One of the fundamental theoretical problems in creating a work as all-encompassing as Generations of Captivity is its larger collective emphasis which often eliminates or de-emphasizes the personal or the individual story. Within the dialogue that we create about slavery it is fundamentally important, perhaps more critical than just about any other subject in human history, to allow the slave to tell his or her own story (or to allow the historian to recreate the existence of the slave). One cannot imagine a meta-history of the Holocaust, or the Armenian massacre, or the genocide against Native Americans, without allowing the victims of these human abominations to speak or to have their stories told. This is where Generations of Captivity is lacking. Within the first few generations, Berlin often shares collective experiences but does not tell the story of individual slaves. As the narrative continues, Berlin increasingly tells such personal stories. One may excuse Berlin’s neglect for lack of historical evidence in the early generations of American slaves. But the work on the early African-American slave experience has widely broadened over the last thirty years.
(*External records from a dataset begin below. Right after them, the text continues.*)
-- ==== Sys2Proof/Laws/Runs.lean ====
section
/-!
SUPPORT. Every meaning answers a next state on every state and operand: one lemma for each.
-/

set_option linter.unusedTactic false
set_option linter.unreachableTactic false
For human beings to understand the barbarous nature of slavery and for such readers to re-align their beliefs, the historian must consciously include examples of personal experience. Like it or not, it is the emotional and the empathetic that often moves the human intellect. Grand historical narratives, such as Generations of Captivity have the difficulty of striking a balance between major trends and universal human experiences and the singular individual expression of human existence.
This is not to deny Berlin’s position as a masterful historian. His tables at the conclusion are an important tool for any teacher of slavery and his notes are impeccable. While Generations of Captivity does not include a bibliography, one is not needed because the author’s divisional scheme serves as a tool for locating the major works in a subfield. For example, Berlin’s epilogue on the Freedom Generations provides an exhausting list of primary and secondary sources on the African American experience in the Civil War and Reconstruction eras. Key works by historians such as W.E.B. DuBois, Joel Williamson and Jacqueline Jones are included.
Generations of Captivity includes a few interesting lithographs
and indispensable maps, curiously there is a lack of photographic
evidence and a paucity of illustrations. This volume, though, and
(especially) Many Thousands Gone: The First Two Centuries of
Slavery in North America (1998), cement Berlin’s reputation
as one of our major scholars on the institution of slavery.